State v. Eric James Hendrickson, 2010AP1181, District 3/4, 3/10/11
court of appeals decision (not recommended for publication); for Hendrickson: Jefren E. Olsen, SPD, Madison Appellate; case activity
Under State v. Laxton, 2002 WI 82, 254 Wis. 2d 185, 647 N.W.2d 784, proof of a mental disorder implicitly proves requisite risk of sexually violent recidivism (“serious difficulty” controlling behavior). Therefore, “direct evidence” of such difficulty, such as in the form of an expert opinion, isn’t necessary. In the present instance, Hendrickson’s conceded discharge proceeding proof of his mental disorder necessarily rendered irrelevant expert witness testimony that “serious difficulty” controlling behavior can’t be defined.

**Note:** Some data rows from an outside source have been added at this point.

-- ==== Sys2Proof/Tests/Slice0.lean ====
section
/-! SUPPORT. Tests: terms that the well-formedness check refuses, states that meet the hypotheses of each clause of each statement, and results
worked out by hand from the manual. -/

namespace Sys2Proof.Tests

set_option Elab.async false
set_option linter.unusedVariables false

open Sys2Proof Sys2Proof.Machine

/-- Whether a command is accepted, as a check. -/
def acceptsB (s : State) (h : Hdr) (pf1 : Bool) (extra : Nat) : Bool :=
  !s.inReset && s.running && (h.origin == .mspi || (decide (h.ring < 64) && s.flag (HIF.RING_STAT_HALTED h.ring) == false)) &&
  decide (s.get HIF.HIF_INFLIGHT_CMDS < 256) && s.held.all (fun w => w.ring != some (cmdSource h)) &&
  (s.charge 3 ((if h.origin = .mspi then 200 else 110) + extra)).isSome &&
  !(h.origin == .mspi && s.flag HIF.HIF_STATUS_PF0_BME && s.flag HIF.HIF_CFG_MSPI_SHARE == false) && (h.origin != .pf1 || pf1) && h.form == .good

theorem accepts_of {s : State} {h : Hdr} {pf1 : Bool} {extra : Nat} (e : acceptsB s h pf1 extra = true) : s.Accepts h pf1 extra := by
  simp only [acceptsB, Bool.and_eq_true, Bool.or_eq_true, Bool.not_eq_true', decide_eq_true_eq, beq_iff_eq, bne_iff_ne, List.all_eq_true,
    Bool.and_eq_false_iff, ne_eq] at e
  obtain ⟨⟨⟨⟨⟨⟨⟨⟨h1, h2⟩, h3⟩, h4⟩, h5⟩, h6⟩, h7⟩, h8⟩, h9⟩ := e
  refine ⟨h1, h2, ?_, h4, fun w hw => by simpa using h5 w hw, h6, ?_, ?_, h9⟩
  · rcases h3 with h | h
    · exact Or.inl h
    · exact Or.inr ⟨h.1, h.2⟩
  · rintro ⟨a, b, c⟩
    rcases h7 with (h | h) | h
    · simp [a] at h
    · simp [b] at h
    · simp [c] at h
  · intro a
    rcases h8 with h | h
    · exact absurd a h
    · exact h

theorem some_getD {α : Type} {x : Option α} (d : α) (h : x.isSome = true) : x = some (x.getD d) := by
  cases x with
  | none => cases h
  | some v => rfl

/-! ### States to begin with -/

def ready : State := { State.reset with running := true, ledger := { floors := [100000, 100000, 100000, 100000] } }
def inMode (m : Nat) : State := { ready with glb := { ready.glb with mode := m } }
def withRegs (l : List (Fld × Nat)) : State := ready.puts l
def mspi : Hdr := { origin := .mspi }
def repairing : State := { ready with vatc := { repair := some ⟨3, 1, 77, 262144, .auto⟩ } }
def bisting : State := { ready with spare := { bist := some ⟨some {}, [(2, 5)], 0⟩ } }
def winState (w : WinSt) (l : List (Fld × Nat)) : State := { withRegs l with tdc := { wins := setNth (List.replicate 64 {}) 5 w } }
def chState (c : TdcCh) (n : Nat) (l : List (Fld × Nat)) : State := { withRegs l with tdc := { chans := setNth (List.replicate 48 {}) n c } }

def searching (r : Search) (l : List (Fld × Nat)) : State := { withRegs l with gnss := { searches := setNth (List.replicate 8 none) 2 (some r) } }
def acq : AcqArgs := { signal := 0, sv := 5, span := 5000, step := 500, coh := 1, noncoh := 4, channel := 7, tag := 9, thresh := 100 }

def eph1 : List Byte := let b : List Byte := [0, 5] ++ List.replicate 250 7; b ++ leBytes 4 (crc32 b)
def surveying (l : List (Fld × Nat)) (est : Option (List Rat)) : State := { withRegs l with nav := { survey := some ⟨.pf0, 0, 100, 0, [[0,0,0],[0,0,0],[0,0,0]], [0,0,0], est⟩ } }

def slots (l : List (Nat × RefSlot)) (r : List (Fld × Nat)) : State := { withRegs r with ref := { slots := l.foldl (fun a p => setNth a p.1 p.2) (List.replicate 16 {}) } }
def unfrozen (r : List (Fld × Nat)) : State := withRegs ((SYN.SYN_STATUS_SP_IN_SERVICE, 1) :: r)
def todFrame : List Byte := let b : List Byte := [1, 16] ++ beBytes 6 77 ++ List.replicate 10 0; beBytes 2 0xC53A ++ b ++ beBytes 2 (crc16 b)
def atomF (t : Nat) (p : List Byte) : List Byte := atomBytes t p
def withHold (x : HoldSt) (r : List (Fld × Nat)) : State := { withRegs r with hold := x }

/-- Bytes of the vat from an address on. -/
def cellsOf (a : Nat) (b : List Byte) : Memory := (b.zipIdx.filter (fun x => x.1 != 0)).map (fun x => (a + x.2, x.1))
/-- a mould in buffer A whose one body holds the entry given -/
def moulded (ent : List Byte) (l : List (Fld × Nat)) : State :=
  let s := withRegs ((SHEET.SHEET_STATUS_EMPTY_SCHED, 0) :: (SHEET.SHEET_STATUS_ACTIVE_BUF, 0) :: l)
  let g := { s.glb with mode := 2 }
  { s with glb := g, vat := cellsOf 0x04000000 (List.replicate 0x1C 0 ++ leBytes 4 256 ++ leBytes 4 512 ++ leBytes 4 0 ++ leBytes 4 1024 ++ List.replicate 212 0 ++
      leBytes 4 0 ++ leBytes 4 0 ++ List.replicate 248 0 ++ leBytes 4 1 ++ List.replicate 12 0 ++ ent) }
def ent (tick op port tc opa opb : Nat) : List Byte := leBytes 4 (tick + op * 2^17 + port * 2^21 + tc * 2^24) ++ leBytes 4 opa ++ leBytes 4 opb ++ leBytes 4 0

def fet (s : State) (i : Nat) : Fetched := ((s.fetchEntry i).1).getD ⟨0, ⟨0,0,0,0,0,0,0,0,0,0,0,0⟩, 0, ⟨0,0,0,0,false,false,false,false,0,0⟩⟩
/-- a port part for port 1 -/
def ported (s : State) (q : PortSt) : State := { s with mac := { s.mac with ports := setNth s.mac.ports 1 q } }
def mem (s : State) (a : Nat) (b : List Byte) : State := { s with vat := s.vat.writes a b }
def ntpQ : NtpMsg := { kind := 0, dest := { transport := 1, dmac := List.replicate 6 1, src := [10,0,0,1], dst := [10,0,0,2] }, req := List.replicate 48 0, time := 65536 }
def at_ (s : State) (u : Nat) : State := { s with time := { s.time with edge := u, next := u + 125000 * 65536, cnt := u * 2^32 } }
def sd : SchedFrame := ⟨0, 1, 100 * 65536 * 1000, List.replicate 60 7, none⟩

def img0 (c : Nat) : List Byte := leBytes 4 0xA7D09648 ++ leBytes 2 1 ++ leBytes 2 256 ++ leBytes 4 512 ++ leBytes 4 c ++ leBytes 8 0x77 ++ leBytes 4 1 ++ leBytes 4 256 ++ leBytes 4 272 ++ leBytes 4 64 ++ leBytes 4 0 ++ leBytes 4 0 ++ List.replicate 464 0
def img : List Byte := img0 (crc32 (img0 0))
def loading (b : Nat) : State := { withRegs [(stateFld b, 1)] with sheet := if b = 0 then { loadA := some ⟨{}, 512⟩ } else { loadB := some ⟨{}, 512⟩ } }
def timed (f : TimeSt → TimeSt) : State := { ready with time := f ready.time }
def op1 : ModOp := ⟨{}, 0xA0, 3, none, [1, 2]⟩
def op2 : ModOp := ⟨{}, 0xA0, 3, some (4096, 2), []⟩
def ident1 : List Byte := let a : List Byte := 3 :: 4 :: 7 :: List.replicate 60 9; let c : List Byte := List.replicate 31 5
  a ++ leBytes 1 ((a.map (·.toNat)).foldl (· + ·) 0 % 256) ++ c ++ leBytes 1 ((c.map (·.toNat)).foldl (· + ·) 0 % 256)

def cl1 : Client := { valid := true, transport := 1, port := 1, ip := [10,0,0,9] ++ List.replicate 12 0, portId := List.replicate 10 4 }
def withRec (n : Nat) (c : Client) : State := ready.setRec n c
def keyed (n : Nat) (k : KeySlot) (l : List (Fld × Nat)) : State := { withRegs l with key := { slots := setNth ready.key.slots n k } }
def aesKey : KeySlot := { state := 1, alg := 3, counted := true, uses := 2, mat := List.replicate 32 9 }

def kdk : KeySlot := { state := 1, alg := 4, counted := true, uses := 2, mat := List.replicate 32 9 }
def dargs : DeriveArgs := ⟨5, 6, 3, 0, 77, 0, false, false, [1, 2], [3]⟩
def unlocked (s : State) (o : Origin) : State := { s with glb := { s.glb with unlocks := [⟨o, 0⟩] } }
def staged : List (Fld × Nat) := [(KEY.KEY_STAGE_D 0, 0x0300), (KEY.KEY_CTRL_WRITE_EN, 1)]
def stagedS (l : List (Fld × Nat)) : State := let s := withRegs l
  let s := s.putT KEY.KEY_CTRL_WRITE_EN 1
  s.put KEY.KEY_STAGE_CRC (crc32 (s.stagedMat ++ s.stagedDesc))

def ring (n ty : Nat) (l : List (Fld × Nat)) : State := withRegs ([(HIF.RING_CFG_ENABLE n, 1), (HIF.RING_CFG_TYPE n, ty), (HIF.RING_CFG_SIZE_LOG2 n, 8), (HIF.RING_STAT_RUNNING n, 1)] ++ l)
def rec1 : MeasRec := ({ owner := 1, start := some 77 } : WinSt).record 3 0 0
def pend (x : Nat) (l : List (Fld × Nat)) : State := (withRegs ([(IRQ.SRC_CFG_EN x, 1), (IRQ.SRC_CFG_VECTOR x, 9), (IRQ.VEC_CFG_EN 9, 1)] ++ l)).irqEdge x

¶15 Laxton plainly holds that the “serious difficulty” requirement of Hendricks and Crane is met by proof of a mental disorder and “proof that due to a mental disorder it is substantially probable that the person will engage in acts of sexual violence.” Laxton, 254 Wis. 2d 185, ¶23. And, we repeat here, Hendrickson does not argue that proof was lacking that he had a mental disorder that made it substantially probable that he would engage in acts of sexual violence or, in the words of the current jury instruction, that Hendrickson has a “mental disorder [that] makes it more likely than not that he will engage in future acts of sexual violence.” See Wis JI—Criminal 2506, at 2 (footnote omitted).
¶16 Finally, we note that we do agree with Hendrickson’s assertion that the State’s responsive brief incorrectly states that serious difficulty controlling behavior has been rendered irrelevant by Laxton. Plainly, under Crane, serious difficulty controlling behavior must be proven, and the Laxton majority accepts this requirement as a given. It is the way the Laxton majority deals with that requirement that is at the heart of the dispute in Laxton, as it is here. The Laxton majority does not say or imply that this requirement is irrelevant. Rather, the Laxton majority takes the view that this proof requirement is necessarily met when the State proves that a Wis. Stat. ch. 980 respondent has a mental disorder that makes it substantially probable—now “more likely than not”—that he or she will engage in acts of sexual violence. Thus, the point of Laxton is not that “serious difficulty” is irrelevant but, rather, that “serious difficulty” is adequately addressed by a differently worded requirement.